# Holesaw segmenting in plastics



## skiprat (Sep 11, 2007)

Here's a trick I used to make a recent pen. I wanted to have a round segment in the main body of the material. I selected two holesaws, one the next size to the other. The smaller one will make the cutout in the main body and the larger one cuts the segment that will get glued in. ( using the outside of the kerf of the small one and the inside kerf of the bigger one) Even doing this leaves a gap, so I just lightly held the matching parts in a vice and slowly heated the joint with a heat gun ( on low ) As the plastics start to get soft, gently close the vice while still warming the bits. (I also warmed up the vice and bit of steel) Leave it in the vice till it's COMPLETELY cold.



These are the two pairs of similar holesaws, 1 pair for the body and the other for the cap






Here I am cutting the segment using the larger holesaw from each pair. I left the pilot bit out.







Here you can see that even using matching holesaws, the gap is too big







Holding it the vice and heat it up while gently closing the vice. ( I also sanded most of the rough marks off that were caused by the holesaws) The segment was wider than the vice jaw, so I just added the chuck of metal. I concentrated the heat on this bit of metal. Leave it in the vice till it's cold.
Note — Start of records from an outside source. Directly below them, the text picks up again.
/-- A record's value takes effect as an initial value; the cyclic program takes its own when it starts (R436). -/
def State.putSetting (s : State) (r : SettingRec) : State :=
  let n := r.window.toNat
  let v := r.value
  if r.offset = Reg.DEC_ST_KEYS then
    s.modStream n (fun e => { e with cfg := { e.cfg with curSlot := BitVec.ofNat 16 (bitsOf v 15 0), nextSlot := BitVec.ofNat 16 (bitsOf v 31 16) } })
  else if r.offset = Reg.DEC_ST_KEYID_CUR then s.modStream n (fun e => { e with cfg := { e.cfg with curKeyId := v } })
  else if r.offset = Reg.DEC_ST_KEYID_NEXT then s.modStream n (fun e => { e with cfg := { e.cfg with nextKeyId := v } })
  else if r.offset = Reg.ALM_DEF then
    s.modAlarm n (fun x => { x with cfg := { x.cfg with sev := bitsOf v 1 0, latch := v.getLsbD 2, ackReq := v.getLsbD 3 } })
  else if r.offset = Reg.OSC_MON_PARAM then s.modMonitor n (fun x => { x with cfg := monParam v x.cfg })
  else if r.offset = Reg.CYC_PARAM_VAL then s
  else if r.offset = Reg.TIM_TAI_UTC then s.setUtcOffset (v.setWidth 16).toInt 0
  else if windowed r.offset then
    s.modMonitor n (fun x => { x with cfg := monBand ((r.offset - Reg.OSC_BAND_FLO 0) / 16) ((r.offset - Reg.OSC_BAND_FLO 0) % 16 / 4) v x.cfg })
  else
    let m := s.settingBits r.offset
    s.setReg r.offset ((s.reg r.offset &&& ~~~m) ||| (v &&& m))

/-- The largest headland and the deadlines follow the section settings of the groups (R116, R125). -/
def State.showHeadlands (s : State) : State :=
  ((List.range 4).filter (fun g => s.groupOn g)).foldl (fun (s : State) g =>
    let n := s.sectionCount g
    let s := s.setReg (Reg.ALN_RG_HEADLAND g) (Word.ofNat (headlandOf s.reg g n))
    (List.range n).foldl (fun (s : State) k =>
      (s.setField (Reg.ALN_SEC_DEADLINE g k) 18 0 (s.reg (Reg.ALN_SEC_HMAX g k)).toNat).setFlag (Reg.ALN_SEC_DEADLINE g k) 31 (s.flag (Reg.ALN_SEC_CTRL g k) 4)) s) s

/-- A block's commit checks fail over the settings as they stand (R436). -/
def State.settingsBad (s : State) (i : CfgImage) (n : Nat) : Bool :=
  (s.limitOf i n).isSome || (n == 6 && (List.range 4).any (fun g => s.groupOn g && (s.commitCause g).isSome))

/-- Applies records in order: those whose values fail their block's checks, made once over the result, are skipped.  With the records applied (R436). -/
def State.takeRecords (s : State) (i : CfgImage) (l : List SettingRec) : State × List SettingRec :=
  let put := fun (l : List SettingRec) => (l.foldl State.putSetting s).showHeadlands
  let ok := l.filter (fun r => s.recordOk i r)
  let t := put ok
  let good := ok.filter (fun r => ((blockSection r.offset).map (fun n => !t.settingsBad i n)).getD true)
  let t := put good
  let cyc := good.filter (fun r => r.offset == Reg.CYC_PARAM_VAL || (List.range 4).any (fun k => Reg.CYC_T_BUDGET k == r.offset))
  ({ t with boot := { t.boot with cycSet := cyc } }, good)

/-- The settings formats that the running SUP writes and accepts at the oldest. -/
def State.supFormats (s : State) : Nat × Nat :=
  match (s.comp 0).active with
  | .fw i => (i.setFormat, i.setOldest)
  | _ => (0, 0)

/-- Applies or resets the runtime settings before the commit (R436). -/
def State.applySettings (s : State) (i : CfgImage) : State :=
  let reset (s : State) (cause fmt : Nat) : State :=
    (s.setFlag Reg.FWU_SET_STATUS 17 true).log 0x1406 1 (leBytes 1 cause ++ leBytes 1 0 ++ leBytes 2 fmt)
  match s.boot.copies.find? (fun c => c.ok) with
  | none => reset s 3 0
  | some c =>
    if c.digest ≠ Config.cfgDigest i then reset s 2 c.format
    else if c.format < (s.supFormats).2 then reset s 1 c.format
    else
      let (s, good) := s.takeRecords i c.records
      let a := good.length
      let k := c.records.length - a
      let s := s.setReg Reg.FWU_SET_STATUS (Word.ofNat (c.format % 65536 + 65536))
      let s := s.setReg Reg.FWU_SET_RECORDS (Word.ofNat (a % 65536 + k % 65536 * 65536))
      let s := (s.setReg Reg.FWU_SET_SEQ (Word.ofNat c.seq)).setFlag Reg.BOOT_STATUS 9 true
      s.log 0x1405 0 (leBytes 2 a ++ leBytes 2 k ++ leBytes 2 c.format)

/-- Event 0x1401 ends a start (R422); the ms to commit are the model's free value, or all ones when the start ends UNCONFIGURED. -/
def State.startDone (s : State) (committed : Bool) : State :=
  let ms := if committed then (s.freshWord).toNat else 0xFFFFFFFF
  let s := if committed then (s.setReg Reg.BOOT_COMMIT_MS s.freshWord).useFree 1 else s
  let s := s.log 0x1401 0 (leBytes 1 (s.field Reg.BOOT_RESET_CAUSE 3 0) ++ leBytes 1 0 ++ leBytes 2 0 ++ leBytes 4 ms)
  let (n, r) := s.hif.cutShort
  if n = 0 then s
  else ({ s with hif := { s.hif with cutShort := (0, 0) } }).log 0x0F07 1 (leBytes 2 n ++ leBytes 2 r)

/-- The IMAGE_ACTIVATE whose own reset this start follows posts its final completion: OK in TRIAL, ABORTED at the commit that follows a fallback (R348). -/
def State.finishActivate (s : State) (status : Nat) : State :=
  match s.boot.activate with
  | some h =>
    match s.journalOf h with
    | some e =>
      let s := s.putJournal { e with status := status, disp := .complete, gts := s.now }
      let s := s.post (completionWords h e.tag e.opcode status true false e.step e.total e.units 0)
      ({ s with boot := { s.boot with activate := none } }).freeHandle h
    | none => { s with boot := { s.boot with activate := none } }
  | none => s

/-- The image is refused: registers, event 0x1404, and UNCONFIGURED (R432, R433). -/
def State.refuseImage (s : State) (e : LoadError) : State :=
  let s := s.setReg Reg.BOOT_REFUSE_SECTION (Word.ofNat e.section_)
  let s := s.setReg Reg.BOOT_REFUSE_INFO (Word.ofNat (e.cause % 256 + e.index % 2 ^ 24 * 256))
  let s := s.setField Reg.BOOT_STATUS 2 0 4
  s.log 0x1404 3 (leBytes 4 e.section_ ++ leBytes 1 e.cause ++ leBytes 3 e.index)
Here's the pen again, no visible glueline







I have used this method when segmenting plastics into wood too, just pre warm the plastic before putting it in the vice. Hope this is useful to someone.


----------



## wdcav1952 (Sep 11, 2007)

Dang, Skip, you come up with some nifty ideas!!


----------



## ed4copies (Sep 11, 2007)

Pretty clever, Skippy!!!!!

I recognize that PR (it's from the Princess!!)


----------



## Paul in OKC (Sep 11, 2007)

Aaaahhh, ya beat me to it. Had an idea like that, just haven't got there yet. Looks great!


----------



## gketell (Sep 11, 2007)

Thanks for sharing that, Steven.  I had been looking at your pens and your comment about two hole-saws but I knew they didn't match and couldn't figure out that solution.  Now I know!!!  Thanks!!

Paul,
Get used to it,  That has happened to me about 3 times so far.  []  The truly sad thing is that each time their version is way above what I was even envisioning.  [] (for me)  [][][] (for them!)

GK


----------



## dbriski (Sep 11, 2007)

Have you thought of trying to modify the hole saws to reduce the set on the teeth.  Pull in the outer teeth of the larger saw and pull out the inner teeth of the smaller one.  Not even sure if you can do this but it seems you have a lot of experience with metal.


----------



## tipusnr (Sep 11, 2007)

Simple, handy solution (I LIKE simple) requiring very little extra expense.  GREAT!!


----------



## Hosspen (Sep 11, 2007)

Wow! That's what I call creativity. The practical kind too, like Tip said. That's the kind of thing that keeps me turning. When something starts to get kind of boring, look for a new idea. You must be one of those people who's always experimenting. Keep up the good work!


----------



## Ligget (Sep 12, 2007)

Very good idea Steve, love the colour combination! []


----------



## papaturner (Sep 12, 2007)

Thanks for the tip,that`s using your head for something other than a hat rack.


----------



## palmermethod (Sep 12, 2007)

Steven,
Very nice indeed. Regarding gluing the pieces together, is CA glue necessary or could a plastic solvent that melts the surfaces work as well? I haven't seen any comments on solvent welding but, as a noob, I am curious. Thanks for the inspiration Steven............


----------



## skiprat (Sep 13, 2007)

Dave, although the holesaws I used are on their last legs, I wouldn't wreck them 'just' to make pens like that. I don't think that you could ever get a perfect joint even if you modded them. It really only takes a little heat and not much time to squash them, then you know they couldn't get better. The principle work just as well with joints with corners. I made a brass and blue acrylic pen that had sharp crown like joints and it closed the gaps very nicely. I can't remember how to get the pic out of my album, or I'd show you[:I] 
Bob, I use CA for everything. But your idea sounds very interesting. Perhaps acetone or some other solvent would work on Delrin?


----------



## fstepanski (Sep 13, 2007)

Very creative idea!  Thanks...


----------